** Action item **
Locate the string "Stake" in the records below. Copy every line where it occurs.

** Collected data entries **
--- --- ---
-- ==== Sys2Proof/Machine/ModOps.lean ====
section
/-! DEFINITION. Shared operations of the modulation unit: port records, the spacing rule, cuts, update sets, the mapping of a set
to duties and of duties to commutations (R170 to R207, R464, R465). -/
namespace Sys2Proof.Machine

/-- A port of the modulation unit. -/
def Stake.mport (k : Stake) (p : Nat) : ModPort := nth {} k.modu.ports p

/-- Changes the modulation unit's state. -/
def Stake.onMod (k : Stake) (f : ModState → ModState) : Stake := { k with modu := f k.modu }

/-- Changes a port of the modulation unit. -/
def Stake.onPort (k : Stake) (p : Nat) (f : ModPort → ModPort) : Stake :=
  k.onMod fun m => { m with ports := updAt m.ports p f }

/-- The present instant. -/
def Stake.nowI (k : Stake) : Instant := ⟨k.ang.tick, 0⟩

/-- Slot in force (R190) and its kind (R185): 0 carrier, 1 pattern, 2 six-step. -/
def Stake.slotNow (k : Stake) : Nat := k.fld Reg.MOD_STATUS_SLOT
def Stake.slotKind (k : Stake) (s : Nat) : Nat := k.inForce (Reg.MOD_SLOT_KIND s)
def Stake.kindNow (k : Stake) : Nat := k.fld Reg.MOD_STATUS_KIND

/-- A carrier mode is in force. -/
def Stake.carrierMode (k : Stake) : Bool := k.kindNow = 0

/-- R195: a symbol less than 48 ticks after the previous one on the lane is moved to exactly 48 ticks after it. -/
def spaced (last : Option Instant) (x : Instant) : Instant × Bool :=
  match last with
  | none => (x, false)
  | some l => if x.minus l < 48 * 32 then (l.plus (48 * 32), true) else (x, false)

/-- The instant of the last symbol of a port, sent or pending. -/
def ModPort.lastAt (q : ModPort) : Option Instant :=
  match q.recs.getLast? with
  | some r => some r.at_
  | none => q.lastSym

/-- R195: the edge current of a port in 2^-12 per-unit, from the current reference of the set in force at an angle. A value beyond the
signed 16 bits of the field is held at its end (DESIGN CHOICE, log 138). -/
def edgeCurrent (s : USet) (th : Word48) (p : Nat) : Int :=
  let c := turn s.id s.iq th
  clampI (-32768) 32767 (divNear (nth 0 (phases c.1 c.2) p) 4294967296)

/-- The main-clock angle expected at an instant (R195). -/
def Stake.thetaAt (k : Stake) (x : Instant) : Word48 :=
  (k.clock 0).theta + w48 (((k.clock 0).omega * x.minus k.nowI) / 32)

/-- R195: a record of a port at an instant, with the edge current there. -/
def Stake.recAt (k : Stake) (p : Nat) (sym : Symb) (x : Instant) (ins : Bool) : Record :=
  ⟨sym, x, edgeCurrent k.modu.set (k.thetaAt x) p, ins⟩

/-- A record is handed to a port (R195): spaced, counted, kept in order. A seized port takes none, an insertion of the LEG block as little
as a record of the modulation unit (R238). -/
def Stake.hand (k : Stake) (p : Nat) (sym : Symb) (x : Instant) (ins : Bool := false) : Stake :=
  let q := k.mport p
  if q.seized then k
  else
  let (y, moved) := spaced q.lastAt x
  (k.onPort p fun r => { r with recs := r.recs ++ [k.recAt p sym y ins] }).bump Reg.MOD_SPACING_CNT (if moved then 1 else 0)

/-- Whether a symbol turns a switch on. -/
def Symb.on : Symb → Bool
  | .hsOn | .lsOn => true
  | _ => false

/-- R204: whether a scheduled turn-on at an instant may leave the off state of a port. -/
def ModPort.mayTurnOn (q : ModPort) (x : Instant) : Bool :=
  q.cut.isNone && !q.seized && (match q.resume with | none => true | some r => !laterInstant r x)

/-- A switch of the port that is on, or will be by a pending record. -/
def ModPort.onLater (q : ModPort) (hs : Bool) : Bool :=
  q.recs.foldl (fun b r => match r.sym with
    | .hsOn => if hs then true else b
    | .hsOff => if hs then false else b
    | .lsOn => if hs then b else true
    | .lsOff => if hs then b else false
    | .softOff => false) (if hs then q.hs else q.ls)

/-- R204: a discarded turn-on takes its matching turn-off with it. -/
def ModPort.lost (q : ModPort) (sym : Symb) : ModPort :=
  match sym with
  | .hsOn => { q with dropHs := true }
  | .lsOn => { q with dropLs := true }
  | .hsOff => { q with dropHs := false }
  | .lsOff => { q with dropLs := false }
  | .softOff => q

/-- Every pending record of a port is discarded (R203, R204, R464, R465). -/
def ModPort.discard (q : ModPort) : ModPort := { (q.recs.foldl (fun r x => r.lost x.sym) q) with recs := [] }

/-- R265, R266: a record that falls into a refresh's window is replaced: only the leg's state after the window counts. A turn-off takes
the symbol of return away; a turn-on to the high side, or with `back` to the low side, becomes it. -/
def Stake.intoWindow (k : Stake) (p : Nat) (sym : Symb) (e : Instant) (back : Bool) : Stake :=
  let k := k.onPort p fun q =>
    { q with
      recs := q.recs.filter fun r => !(r.ins && r.sym.on && !laterInstant e r.at_)
      dropHs := q.dropHs && sym ≠ .hsOff
      dropLs := q.dropLs && sym ≠ .lsOff }
  if sym = .hsOn || (sym = .lsOn && back) then k.hand p sym e true else k

/-- The refresh window of a port that an instant falls into: when the leg returns, and whether a low side does. Once the return is due
the window is over. -/
def ModPort.inWindow (q : ModPort) (now : Word48) (x : Instant) : Option (Instant × Bool) :=
  match q.skip with
  | some (a, b, e, back) => if laterInstant a x || laterInstant x b || reached now e.tick then none else some (e, back)
  | none => none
--- --- ---
** Task output **
def Stake.mport (k : Stake) (p : Nat) : ModPort := nth {} k.modu.ports p
def Stake.onMod (k : Stake) (f : ModState → ModState) : Stake := { k with modu := f k.modu }
def Stake.onPort (k : Stake) (p : Nat) (f : ModPort → ModPort) : Stake :=
def Stake.nowI (k : Stake) : Instant := ⟨k.ang.tick, 0⟩
def Stake.slotNow (k : Stake) : Nat := k.fld Reg.MOD_STATUS_SLOT
def Stake.slotKind (k : Stake) (s : Nat) : Nat := k.inForce (Reg.MOD_SLOT_KIND s)
def Stake.kindNow (k : Stake) : Nat := k.fld Reg.MOD_STATUS_KIND
def Stake.carrierMode (k : Stake) : Bool := k.kindNow = 0
def Stake.thetaAt (k : Stake) (x : Instant) : Word48 :=
def Stake.recAt (k : Stake) (p : Nat) (sym : Symb) (x : Instant) (ins : Bool) : Record :=
def Stake.hand (k : Stake) (p : Nat) (sym : Symb) (x : Instant) (ins : Bool := false) : Stake :=
def Stake.intoWindow (k : Stake) (p : Nat) (sym : Symb) (e : Instant) (back : Bool) : Stake :=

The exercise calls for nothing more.